• **WHAT THE TASK ASKS**
Every entry should be returned exactly. Omit none of them.

• **EXERCISE INPUTS**
BEGIN
theorem State.rimeTimeout_keeps {s : State} {l : List MarchMiss} (hg : Good ev s) :
    Good ev (State.rimeTimeout s l) := by
  unfold State.rimeTimeout
  repeat' first
    | with_reducible first
      | assumption | rfl | exact Or.inr rfl | exact Or.inl ‹_› | refine Good.of_pair (by assumption) ?_
      | apply State.marchEnd_keeps | apply State.rimeSkip_keeps | apply State.modRime_keeps | intro _
      | apply Good.ite_of | apply apply_ite_good | split | dsimp only | apply good_upd
    | exact Or.inr rfl | exact rfl

theorem State.bankWait_keeps {s : State} {b : Nat} (hg : Good ev s) :
    Good ev (State.bankWait s b) := by
  unfold State.bankWait
  repeat' first
    | with_reducible first
      | assumption | rfl | exact Or.inr rfl | exact Or.inl ‹_› | refine Good.of_pair (by assumption) ?_
      | apply State.setBank_keeps | intro _ | apply Good.ite_of | apply apply_ite_good | split | dsimp only
      | apply good_upd
    | exact Or.inr rfl | exact rfl

theorem State.copyStart_keeps {s : State} (hg : Good ev s) :
    Good ev (State.copyStart s) := by
  unfold State.copyStart
  repeat' first
    | with_reducible first
      | assumption | rfl | exact Or.inr rfl | exact Or.inl ‹_› | refine Good.of_pair (by assumption) ?_
      | apply State.setSpare_keeps | apply State.setBank_keeps | intro _ | apply Good.ite_of | apply apply_ite_good
      | split | dsimp only | apply good_upd
    | exact Or.inr rfl | exact rfl

theorem State.copyRest_keeps {s : State} (hg : Good ev s) :
    Good ev (State.copyRest s) := by
  unfold State.copyRest
  repeat' first
    | with_reducible first
      | assumption | rfl | exact Or.inr rfl | exact Or.inl ‹_› | refine Good.of_pair (by assumption) ?_
      | apply State.copyRow_keeps | apply State.each_keeps | intro _ | apply Good.ite_of | apply apply_ite_good
      | split | dsimp only | apply good_upd
    | exact Or.inr rfl | exact rfl

theorem State.copySkip_keeps {s : State} {rows : List (BitVec 13)} (hg : Good ev s) :
    Good ev (State.copySkip s rows) := by
  unfold State.copySkip
  repeat' first
    | with_reducible first
      | assumption | rfl | exact Or.inr rfl | exact Or.inl ‹_› | refine Good.of_pair (by assumption) ?_
      | apply State.copyRest_keeps | apply State.skipRecord_keeps | apply State.bump_keeps | intro _
      | apply Good.ite_of | apply apply_ite_good | split | dsimp only | apply good_upd
    | exact Or.inr rfl | exact rfl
END
• **TASK RESULT**
theorem State.rimeTimeout_keeps {s : State} {l : List MarchMiss} (hg : Good ev s) :
    Good ev (State.rimeTimeout s l) := by
  unfold State.rimeTimeout
  repeat' first
    | with_reducible first
      | assumption | rfl | exact Or.inr rfl | exact Or.inl ‹_› | refine Good.of_pair (by assumption) ?_
      | apply State.marchEnd_keeps | apply State.rimeSkip_keeps | apply State.modRime_keeps | intro _
      | apply Good.ite_of | apply apply_ite_good | split | dsimp only | apply good_upd
    | exact Or.inr rfl | exact rfl

theorem State.bankWait_keeps {s : State} {b : Nat} (hg : Good ev s) :
    Good ev (State.bankWait s b) := by
  unfold State.bankWait
  repeat' first
    | with_reducible first
      | assumption | rfl | exact Or.inr rfl | exact Or.inl ‹_› | refine Good.of_pair (by assumption) ?_
      | apply State.setBank_keeps | intro _ | apply Good.ite_of | apply apply_ite_good | split | dsimp only
      | apply good_upd
    | exact Or.inr rfl | exact rfl

theorem State.copyStart_keeps {s : State} (hg : Good ev s) :
    Good ev (State.copyStart s) := by
  unfold State.copyStart
  repeat' first
    | with_reducible first
      | assumption | rfl | exact Or.inr rfl | exact Or.inl ‹_› | refine Good.of_pair (by assumption) ?_
      | apply State.setSpare_keeps | apply State.setBank_keeps | intro _ | apply Good.ite_of | apply apply_ite_good
      | split | dsimp only | apply good_upd
    | exact Or.inr rfl | exact rfl

theorem State.copyRest_keeps {s : State} (hg : Good ev s) :
    Good ev (State.copyRest s) := by
  unfold State.copyRest
  repeat' first
    | with_reducible first
      | assumption | rfl | exact Or.inr rfl | exact Or.inl ‹_› | refine Good.of_pair (by assumption) ?_
      | apply State.copyRow_keeps | apply State.each_keeps | intro _ | apply Good.ite_of | apply apply_ite_good
      | split | dsimp only | apply good_upd
    | exact Or.inr rfl | exact rfl

theorem State.copySkip_keeps {s : State} {rows : List (BitVec 13)} (hg : Good ev s) :
    Good ev (State.copySkip s rows) := by
  unfold State.copySkip
  repeat' first
    | with_reducible first
      | assumption | rfl | exact Or.inr rfl | exact Or.inl ‹_› | refine Good.of_pair (by assumption) ?_
      | apply State.copyRest_keeps | apply State.skipRecord_keeps | apply State.bump_keeps | intro _
      | apply Good.ite_of | apply apply_ite_good | split | dsimp only | apply good_upd
    | exact Or.inr rfl | exact rfl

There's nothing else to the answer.